There are some opponents of wind farms complaining that wind farms emit infrasound which makes nearby people sick. But infrasound is by definition below the level of human hearing and wind farms don’t give out much infrasound. What’s going on?
The basics of sound and infrasound
- What is sound? Sound is vibrations in the air; energy in waves that reach our ears. Its frequency is measured in waves per second or Hertz (Hz). Its volume or sound pressure is measured in decibels (dB). Humans can typically hear sound between 20 and 20,000 Hz, but volume makes a difference to human’s ability to hear sound too.
- How much is a decibel? The decibel scale is a logarithmic scale, not a linear scale. That means that for every increase of ten decibels, the sound intensity increases by a factor of ten. Therefore a 20 dB range implies 100 times the sound intensity, while a 30 dB range implies 1000 times the sound intensity. A 60 dB range implies 1,000,000 times the sound intensity.
- What is infrasound? Infrasound is very low-frequency sound, typically defined as being between 1-20 Hz. It is called infrasound because it is below what human ears can normally hear. Some differentiate 1-16 as infrasound and 10Hz to 200Hz as low frequency noise. There is a gradual transition from the low frequency region into the infrasound region.
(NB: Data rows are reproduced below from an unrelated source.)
/-! ## What follows every event -/

/-- The frame of what follows an event: settings, wiring, sensing, doors, bus, service settings and queue stand, the link
changes in the notice-pending flag only, enables stand, a zone record changes in its DEFROST hold cause only, and the fault
list, the hold timer, the last inverter status, the loss mark and the service speed stand, as do the fans' stalled flags and
rests and the outlet-move count. -/
def Obligations.WhatFollowsKeeps : Prop :=
  ∀ s : State,
    State.sameSetup s (finish s) ∧ (finish s).doors = s.doors ∧ (finish s).bus = s.bus ∧
      (finish s).link = { s.link with noticePending := (finish s).link.noticePending } ∧
      (∀ z, State.sameZone s (finish s) z ∧ ((finish s).events.zone.get z).rise = (s.events.zone.get z).rise ∧
        ((finish s).events.zone.get z).fall = (s.events.zone.get z).fall) ∧
      (finish s).events.device.rise = s.events.device.rise ∧ (finish s).events.device.fall = s.events.device.fall ∧
      (finish s).comp.faults = s.comp.faults ∧ (finish s).comp.hold = s.comp.hold ∧
      (finish s).comp.lastInv = s.comp.lastInv ∧ (finish s).comp.lossMark = s.comp.lossMark ∧
      (finish s).comp.serviceSpeed = s.comp.serviceSpeed ∧
      (∀ f, ((finish s).route.fans.get f).stalled = (s.route.fans.get f).stalled ∧
        ((finish s).route.fans.get f).rest = (s.route.fans.get f).rest) ∧
      (finish s).route.valve.outletMoves = s.route.valve.outletMoves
- What emits infrasound? Virtually every piece of mechanical equipment, traffic, air conditioners, refrigerators, surf, your heart and wind emits infrasound. Surf infrasound 75 meters from the beach is about 75 dBG, yet tens of millions of seashore dwellers do not fall ill from it, but in fact are lulled to sleep by it. A child on a swing experiences infrasound at a level of around 110dB and frequency 0.5Hz, much higher than wind turbines emit, with no ill effect and no one suggests banning swings as a result.
- Can humans hear infrasound? Yes, humans can ‘hear’ infrasound if it is loud enough. The graph lists the frequencies and dB ranges. Basically, the closer the frequency is to normally audible ranges, the lower the decibels have to be but they are still well above decibels required for audibility above the 20 Hz level.
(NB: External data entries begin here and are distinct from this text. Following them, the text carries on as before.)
@[simp] theorem State.mapContext_context (s : State) (f : DefrostContext → DefrostContext) :
    (s.mapContext f).defrost.context = s.defrost.context.map f := rfl

@[simp] theorem State.mapUnit_mode (s : State) (u : BusUnit) (f : UnitRec → UnitRec) : (s.mapUnit u f).mode = s.mode := rfl
@[simp] theorem State.mapUnit_strap (s : State) (u : BusUnit) (f : UnitRec → UnitRec) : (s.mapUnit u f).strap = s.strap := rfl
@[simp] theorem State.mapUnit_settings (s : State) (u : BusUnit) (f : UnitRec → UnitRec) : (s.mapUnit u f).settings = s.settings := rfl
@[simp] theorem State.mapUnit_sensing (s : State) (u : BusUnit) (f : UnitRec → UnitRec) : (s.mapUnit u f).sensing = s.sensing := rfl
@[simp] theorem State.mapUnit_doors (s : State) (u : BusUnit) (f : UnitRec → UnitRec) : (s.mapUnit u f).doors = s.doors := rfl
@[simp] theorem State.mapUnit_zones (s : State) (u : BusUnit) (f : UnitRec → UnitRec) : (s.mapUnit u f).zones = s.zones := rfl
@[simp] theorem State.mapUnit_arb (s : State) (u : BusUnit) (f : UnitRec → UnitRec) : (s.mapUnit u f).arb = s.arb := rfl
@[simp] theorem State.mapUnit_route (s : State) (u : BusUnit) (f : UnitRec → UnitRec) : (s.mapUnit u f).route = s.route := rfl
@[simp] theorem State.mapUnit_comp (s : State) (u : BusUnit) (f : UnitRec → UnitRec) : (s.mapUnit u f).comp = s.comp := rfl
@[simp] theorem State.mapUnit_defrost (s : State) (u : BusUnit) (f : UnitRec → UnitRec) : (s.mapUnit u f).defrost = s.defrost := rfl
@[simp] theorem State.mapUnit_link (s : State) (u : BusUnit) (f : UnitRec → UnitRec) : (s.mapUnit u f).link = s.link := rfl
@[simp] theorem State.mapUnit_events (s : State) (u : BusUnit) (f : UnitRec → UnitRec) : (s.mapUnit u f).events = s.events := rfl
@[simp] theorem State.mapUnit_service (s : State) (u : BusUnit) (f : UnitRec → UnitRec) : (s.mapUnit u f).service = s.service := rfl
@[simp] theorem State.mapUnit_pending (s : State) (u : BusUnit) (f : UnitRec → UnitRec) : (s.mapUnit u f).pending = s.pending := rfl

@[simp] theorem State.mapUnit_unit (s : State) (u : BusUnit) (f : UnitRec → UnitRec) :
    (s.mapUnit u f).bus.unit = s.bus.unit.set u (f (s.bus.unit.get u)) := rfl

@[simp] theorem State.mapLink_mode (s : State) (f : Link → Link) : (s.mapLink f).mode = s.mode := rfl
@[simp] theorem State.mapLink_strap (s : State) (f : Link → Link) : (s.mapLink f).strap = s.strap := rfl
@[simp] theorem State.mapLink_settings (s : State) (f : Link → Link) : (s.mapLink f).settings = s.settings := rfl
@[simp] theorem State.mapLink_sensing (s : State) (f : Link → Link) : (s.mapLink f).sensing = s.sensing := rfl
@[simp] theorem State.mapLink_doors (s : State) (f : Link → Link) : (s.mapLink f).doors = s.doors := rfl
@[simp] theorem State.mapLink_zones (s : State) (f : Link → Link) : (s.mapLink f).zones = s.zones := rfl
@[simp] theorem State.mapLink_arb (s : State) (f : Link → Link) : (s.mapLink f).arb = s.arb := rfl
@[simp] theorem State.mapLink_route (s : State) (f : Link → Link) : (s.mapLink f).route = s.route := rfl
@[simp] theorem State.mapLink_comp (s : State) (f : Link → Link) : (s.mapLink f).comp = s.comp := rfl
@[simp] theorem State.mapLink_defrost (s : State) (f : Link → Link) : (s.mapLink f).defrost = s.defrost := rfl
@[simp] theorem State.mapLink_bus (s : State) (f : Link → Link) : (s.mapLink f).bus = s.bus := rfl
@[simp] theorem State.mapLink_events (s : State) (f : Link → Link) : (s.mapLink f).events = s.events := rfl
@[simp] theorem State.mapLink_service (s : State) (f : Link → Link) : (s.mapLink f).service = s.service := rfl
@[simp] theorem State.mapLink_pending (s : State) (f : Link → Link) : (s.mapLink f).pending = s.pending := rfl

@[simp] theorem State.mapLink_link (s : State) (f : Link → Link) : (s.mapLink f).link = f s.link := rfl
- Can humans feel infrasound? At exceptionally high levels, yes, humans can feel infrasound. This requires sound intensities 20-25 dB above those where infrasound can be heard. Remember that the decibel scale is logarithmic and 20-26 dB represents 100 times or more the sound intensity; this is a very large difference in energy in the sound.
- How do you detect infrasound outdoors? In order for infrasound to be heard above infrasound from wind, microphones are typically placed in holes dug in the ground or with other significant shielding.
- Does infrasound travel further than other sound? Yes, infrasound does propagate farther than higher-frequency sound, but it still diminishes as the distance increases. Like normal sound, the higher the infrasound level, the further away it will be detectable. The initial fall off is to diminish as the inverse of the distance squared (pressure reduction of 6dB per doubling of distance). However, audible ranges of sound diminish more rapidly, mainly due to absorption in the air, while infrasound does not have this additional effect. Interestingly, elephants use infrasound to communicate over longer distances and it took a while for humans to figure this out as no one could hear or feel it.
- How much infrasound are people exposed to daily? If they live in cities, typically they are exposed to 50-65 dBG of infrasound most of the time due to traffic, air conditioning, heating fans, subways and air traffic. If they live near airports, more.
- What are these dBLin, dBA and dBG things? dBLin is the actual sound if it were measured by a relatively perfect instrument. dBA is a filter that is applied to the actual sound so that it most closely reflects what human ears can hear of the sound; we hear higher frequencies better than lower ones. dBG is a filter that is applied to the actual sound to approximate how humans perceive infrasound and low-frequency sound, mostly between 10 Hz and 30 Hz.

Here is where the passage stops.